Studio album by Green Carnation
- Released: January 30, 2006
- Recorded: 2005
- Studio: Brown Sound Studios, Jailhouse Studios and Dub Studio
- Genre: Acoustic rock; progressive rock;
- Length: 43:29
- Label: Sublife Productions
- Producer: Green Carnation

Green Carnation chronology
| The Burden Is Mine... Alone (2005) | Acoustic Verses (2006) | Leaves of Yesteryear (2020) |

= Acoustic Verses =

Acoustic Verses is the fifth full-length studio album by the Norwegian progressive metal band Green Carnation. It was released on January 30, 2006, via Sublife Productions.
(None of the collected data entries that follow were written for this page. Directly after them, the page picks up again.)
-- ==== Sys2Proof/Laws/State.lean ====
section
/-! SUPPORT. What the plain updates of the state leave: one lemma for each field an update does not touch. -/

namespace Sys2Proof.Machine

/-! State.setArb -/

@[simp] theorem State.setArb_fuse (s : State) (ac inst : Nat) (a : Arb) : (s.setArb ac inst a).fuse = s.fuse := rfl
@[simp] theorem State.setArb_now (s : State) (ac inst : Nat) (a : Arb) : (s.setArb ac inst a).now = s.now := rfl
@[simp] theorem State.setArb_headId (s : State) (ac inst : Nat) (a : Arb) : (s.setArb ac inst a).headId = s.headId := rfl
@[simp] theorem State.setArb_life (s : State) (ac inst : Nat) (a : Arb) : (s.setArb ac inst a).life = s.life := rfl
@[simp] theorem State.setArb_regs (s : State) (ac inst : Nat) (a : Arb) : (s.setArb ac inst a).regs = s.regs := rfl
@[simp] theorem State.setArb_locked (s : State) (ac inst : Nat) (a : Arb) : (s.setArb ac inst a).locked = s.locked := rfl
@[simp] theorem State.setArb_latches (s : State) (ac inst : Nat) (a : Arb) : (s.setArb ac inst a).latches = s.latches := rfl
@[simp] theorem State.setArb_threads (s : State) (ac inst : Nat) (a : Arb) : (s.setArb ac inst a).threads = s.threads := rfl
@[simp] theorem State.setArb_items (s : State) (ac inst : Nat) (a : Arb) : (s.setArb ac inst a).items = s.items := rfl
@[simp] theorem State.setArb_queues (s : State) (ac inst : Nat) (a : Arb) : (s.setArb ac inst a).queues = s.queues := rfl
@[simp] theorem State.setArb_bufs (s : State) (ac inst : Nat) (a : Arb) : (s.setArb ac inst a).bufs = s.bufs := rfl
@[simp] theorem State.setArb_gens (s : State) (ac inst : Nat) (a : Arb) : (s.setArb ac inst a).gens = s.gens := rfl
@[simp] theorem State.setArb_mem (s : State) (ac inst : Nat) (a : Arb) : (s.setArb ac inst a).mem = s.mem := rfl
@[simp] theorem State.setArb_eccFix (s : State) (ac inst : Nat) (a : Arb) : (s.setArb ac inst a).eccFix = s.eccFix := rfl
@[simp] theorem State.setArb_eccBad (s : State) (ac inst : Nat) (a : Arb) : (s.setArb ac inst a).eccBad = s.eccBad := rfl
@[simp] theorem State.setArb_dcache (s : State) (ac inst : Nat) (a : Arb) : (s.setArb ac inst a).dcache = s.dcache := rfl
@[simp] theorem State.setArb_rings (s : State) (ac inst : Nat) (a : Arb) : (s.setArb ac inst a).rings = s.rings := rfl
@[simp] theorem State.setArb_comps (s : State) (ac inst : Nat) (a : Arb) : (s.setArb ac inst a).comps = s.comps := rfl
@[simp] theorem State.setArb_srch (s : State) (ac inst : Nat) (a : Arb) : (s.setArb ac inst a).srch = s.srch := rfl
@[simp] theorem State.setArb_srchBusy (s : State) (ac inst : Nat) (a : Arb) : (s.setArb ac inst a).srchBusy = s.srchBusy := rfl
@[simp] theorem State.setArb_prms (s : State) (ac inst : Nat) (a : Arb) : (s.setArb ac inst a).prms = s.prms := rfl
@[simp] theorem State.setArb_wktBuckets (s : State) (ac inst : Nat) (a : Arb) : (s.setArb ac inst a).wktBuckets = s.wktBuckets := rfl
@[simp] theorem State.setArb_braceAt (s : State) (ac inst : Nat) (a : Arb) : (s.setArb ac inst a).braceAt = s.braceAt := rfl
@[simp] theorem State.setArb_tookOver (s : State) (ac inst : Nat) (a : Arb) : (s.setArb ac inst a).tookOver = s.tookOver := rfl
@[simp] theorem State.setArb_rxRing (s : State) (ac inst : Nat) (a : Arb) : (s.setArb ac inst a).rxRing = s.rxRing := rfl
@[simp] theorem State.setArb_fe (s : State) (ac inst : Nat) (a : Arb) : (s.setArb ac inst a).fe = s.fe := rfl
@[simp] theorem State.setArb_trn (s : State) (ac inst : Nat) (a : Arb) : (s.setArb ac inst a).trn = s.trn := rfl
@[simp] theorem State.setArb_slotRsv (s : State) (ac inst : Nat) (a : Arb) : (s.setArb ac inst a).slotRsv = s.slotRsv := rfl
@[simp] theorem State.setArb_dg (s : State) (ac inst : Nat) (a : Arb) : (s.setArb ac inst a).dg = s.dg := rfl
@[simp] theorem State.setArb_ddx (s : State) (ac inst : Nat) (a : Arb) : (s.setArb ac inst a).ddx = s.ddx := rfl
@[simp] theorem State.setArb_xtsKeys (s : State) (ac inst : Nat) (a : Arb) : (s.setArb ac inst a).xtsKeys = s.xtsKeys := rfl
@[simp] theorem State.setArb_sleds (s : State) (ac inst : Nat) (a : Arb) : (s.setArb ac inst a).sleds = s.sleds := rfl
@[simp] theorem State.setArb_lanes (s : State) (ac inst : Nat) (a : Arb) : (s.setArb ac inst a).lanes = s.lanes := rfl
@[simp] theorem State.setArb_seg (s : State) (ac inst : Nat) (a : Arb) : (s.setArb ac inst a).seg = s.seg := rfl
@[simp] theorem State.setArb_map (s : State) (ac inst : Nat) (a : Arb) : (s.setArb ac inst a).map = s.map := rfl
@[simp] theorem State.setArb_vlt (s : State) (ac inst : Nat) (a : Arb) : (s.setArb ac inst a).vlt = s.vlt := rfl
@[simp] theorem State.setArb_evt (s : State) (ac inst : Nat) (a : Arb) : (s.setArb ac inst a).evt = s.evt := rfl
@[simp] theorem State.setArb_log (s : State) (ac inst : Nat) (a : Arb) : (s.setArb ac inst a).log = s.log := rfl
@[simp] theorem State.setArb_pins (s : State) (ac inst : Nat) (a : Arb) : (s.setArb ac inst a).pins = s.pins := rfl
@[simp] theorem State.setArb_pwr (s : State) (ac inst : Nat) (a : Arb) : (s.setArb ac inst a).pwr = s.pwr := rfl
@[simp] theorem State.setArb_pcie (s : State) (ac inst : Nat) (a : Arb) : (s.setArb ac inst a).pcie = s.pcie := rfl
@[simp] theorem State.setArb_mbx (s : State) (ac inst : Nat) (a : Arb) : (s.setArb ac inst a).mbx = s.mbx := rfl
@[simp] theorem State.setArb_doms (s : State) (ac inst : Nat) (a : Arb) : (s.setArb ac inst a).doms = s.doms := rfl
@[simp] theorem State.setArb_i2c (s : State) (ac inst : Nat) (a : Arb) : (s.setArb ac inst a).i2c = s.i2c := rfl
@[simp] theorem State.setArb_freeCtr (s : State) (ac inst : Nat) (a : Arb) : (s.setArb ac inst a).freeCtr = s.freeCtr := rfl
@[simp] theorem State.setArb_out (s : State) (ac inst : Nat) (a : Arb) : (s.setArb ac inst a).out = s.out := rfl
@[simp] theorem State.setArb_pending (s : State) (ac inst : Nat) (a : Arb) : (s.setArb ac inst a).pending = s.pending := rfl

/-! State.setRing -/

@[simp] theorem State.setRing_fuse (s : State) (cls inst cl : Nat) (l : List Job) : (s.setRing cls inst cl l).fuse = s.fuse := rfl
@[simp] theorem State.setRing_now (s : State) (cls inst cl : Nat) (l : List Job) : (s.setRing cls inst cl l).now = s.now := rfl
@[simp] theorem State.setRing_headId (s : State) (cls inst cl : Nat) (l : List Job) : (s.setRing cls inst cl l).headId = s.headId := rfl
@[simp] theorem State.setRing_life (s : State) (cls inst cl : Nat) (l : List Job) : (s.setRing cls inst cl l).life = s.life := rfl
@[simp] theorem State.setRing_regs (s : State) (cls inst cl : Nat) (l : List Job) : (s.setRing cls inst cl l).regs = s.regs := rfl
@[simp] theorem State.setRing_locked (s : State) (cls inst cl : Nat) (l : List Job) : (s.setRing cls inst cl l).locked = s.locked := rfl
@[simp] theorem State.setRing_latches (s : State) (cls inst cl : Nat) (l : List Job) : (s.setRing cls inst cl l).latches = s.latches := rfl
@[simp] theorem State.setRing_threads (s : State) (cls inst cl : Nat) (l : List Job) : (s.setRing cls inst cl l).threads = s.threads := rfl
@[simp] theorem State.setRing_items (s : State) (cls inst cl : Nat) (l : List Job) : (s.setRing cls inst cl l).items = s.items := rfl
@[simp] theorem State.setRing_queues (s : State) (cls inst cl : Nat) (l : List Job) : (s.setRing cls inst cl l).queues = s.queues := rfl
@[simp] theorem State.setRing_bufs (s : State) (cls inst cl : Nat) (l : List Job) : (s.setRing cls inst cl l).bufs = s.bufs := rfl
@[simp] theorem State.setRing_gens (s : State) (cls inst cl : Nat) (l : List Job) : (s.setRing cls inst cl l).gens = s.gens := rfl
@[simp] theorem State.setRing_mem (s : State) (cls inst cl : Nat) (l : List Job) : (s.setRing cls inst cl l).mem = s.mem := rfl
@[simp] theorem State.setRing_eccFix (s : State) (cls inst cl : Nat) (l : List Job) : (s.setRing cls inst cl l).eccFix = s.eccFix := rfl
@[simp] theorem State.setRing_eccBad (s : State) (cls inst cl : Nat) (l : List Job) : (s.setRing cls inst cl l).eccBad = s.eccBad := rfl
@[simp] theorem State.setRing_dcache (s : State) (cls inst cl : Nat) (l : List Job) : (s.setRing cls inst cl l).dcache = s.dcache := rfl
@[simp] theorem State.setRing_comps (s : State) (cls inst cl : Nat) (l : List Job) : (s.setRing cls inst cl l).comps = s.comps := rfl
@[simp] theorem State.setRing_arbs (s : State) (cls inst cl : Nat) (l : List Job) : (s.setRing cls inst cl l).arbs = s.arbs := rfl
@[simp] theorem State.setRing_srch (s : State) (cls inst cl : Nat) (l : List Job) : (s.setRing cls inst cl l).srch = s.srch := rfl
@[simp] theorem State.setRing_srchBusy (s : State) (cls inst cl : Nat) (l : List Job) : (s.setRing cls inst cl l).srchBusy = s.srchBusy := rfl
@[simp] theorem State.setRing_prms (s : State) (cls inst cl : Nat) (l : List Job) : (s.setRing cls inst cl l).prms = s.prms := rfl
@[simp] theorem State.setRing_wktBuckets (s : State) (cls inst cl : Nat) (l : List Job) : (s.setRing cls inst cl l).wktBuckets = s.wktBuckets := rfl
@[simp] theorem State.setRing_braceAt (s : State) (cls inst cl : Nat) (l : List Job) : (s.setRing cls inst cl l).braceAt = s.braceAt := rfl
@[simp] theorem State.setRing_tookOver (s : State) (cls inst cl : Nat) (l : List Job) : (s.setRing cls inst cl l).tookOver = s.tookOver := rfl
@[simp] theorem State.setRing_rxRing (s : State) (cls inst cl : Nat) (l : List Job) : (s.setRing cls inst cl l).rxRing = s.rxRing := rfl
@[simp] theorem State.setRing_fe (s : State) (cls inst cl : Nat) (l : List Job) : (s.setRing cls inst cl l).fe = s.fe := rfl
@[simp] theorem State.setRing_trn (s : State) (cls inst cl : Nat) (l : List Job) : (s.setRing cls inst cl l).trn = s.trn := rfl
@[simp] theorem State.setRing_slotRsv (s : State) (cls inst cl : Nat) (l : List Job) : (s.setRing cls inst cl l).slotRsv = s.slotRsv := rfl
@[simp] theorem State.setRing_dg (s : State) (cls inst cl : Nat) (l : List Job) : (s.setRing cls inst cl l).dg = s.dg := rfl
@[simp] theorem State.setRing_ddx (s : State) (cls inst cl : Nat) (l : List Job) : (s.setRing cls inst cl l).ddx = s.ddx := rfl
@[simp] theorem State.setRing_xtsKeys (s : State) (cls inst cl : Nat) (l : List Job) : (s.setRing cls inst cl l).xtsKeys = s.xtsKeys := rfl
@[simp] theorem State.setRing_sleds (s : State) (cls inst cl : Nat) (l : List Job) : (s.setRing cls inst cl l).sleds = s.sleds := rfl
@[simp] theorem State.setRing_lanes (s : State) (cls inst cl : Nat) (l : List Job) : (s.setRing cls inst cl l).lanes = s.lanes := rfl
@[simp] theorem State.setRing_seg (s : State) (cls inst cl : Nat) (l : List Job) : (s.setRing cls inst cl l).seg = s.seg := rfl
@[simp] theorem State.setRing_map (s : State) (cls inst cl : Nat) (l : List Job) : (s.setRing cls inst cl l).map = s.map := rfl
@[simp] theorem State.setRing_vlt (s : State) (cls inst cl : Nat) (l : List Job) : (s.setRing cls inst cl l).vlt = s.vlt := rfl
@[simp] theorem State.setRing_evt (s : State) (cls inst cl : Nat) (l : List Job) : (s.setRing cls inst cl l).evt = s.evt := rfl
@[simp] theorem State.setRing_log (s : State) (cls inst cl : Nat) (l : List Job) : (s.setRing cls inst cl l).log = s.log := rfl
@[simp] theorem State.setRing_pins (s : State) (cls inst cl : Nat) (l : List Job) : (s.setRing cls inst cl l).pins = s.pins := rfl
@[simp] theorem State.setRing_pwr (s : State) (cls inst cl : Nat) (l : List Job) : (s.setRing cls inst cl l).pwr = s.pwr := rfl
@[simp] theorem State.setRing_pcie (s : State) (cls inst cl : Nat) (l : List Job) : (s.setRing cls inst cl l).pcie = s.pcie := rfl
@[simp] theorem State.setRing_mbx (s : State) (cls inst cl : Nat) (l : List Job) : (s.setRing cls inst cl l).mbx = s.mbx := rfl
@[simp] theorem State.setRing_doms (s : State) (cls inst cl : Nat) (l : List Job) : (s.setRing cls inst cl l).doms = s.doms := rfl
@[simp] theorem State.setRing_i2c (s : State) (cls inst cl : Nat) (l : List Job) : (s.setRing cls inst cl l).i2c = s.i2c := rfl
@[simp] theorem State.setRing_freeCtr (s : State) (cls inst cl : Nat) (l : List Job) : (s.setRing cls inst cl l).freeCtr = s.freeCtr := rfl
@[simp] theorem State.setRing_out (s : State) (cls inst cl : Nat) (l : List Job) : (s.setRing cls inst cl l).out = s.out := rfl
@[simp] theorem State.setRing_pending (s : State) (cls inst cl : Nat) (l : List Job) : (s.setRing cls inst cl l).pending = s.pending := rfl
The album features three songs included on their 2005 EP The Burden Is Mine... Alone: "Sweet Leaf", "The Burden Is Mine... Alone", as well as the cover of Jon English's 1978 international hit "Six Ribbons" (only in the special edition).

==Background==
Acoustic Verses was another stylistic shift for Green Carnation. On the album, as the name suggests, the band played all acoustic instruments, showing off a softer, warmer style for the band while retaining the progressive and darker feels they established since their debut. Acoustic Verses was a change with respect to the previous works of the group, in which practically all their members participated in its composition.

== Reception ==

The album was met with positive reviews. Blabbermouth.net rated it
with an eight and described it as "it's as lush, orchestrated, and enigmatic as any 'electric' album from this quizzical band".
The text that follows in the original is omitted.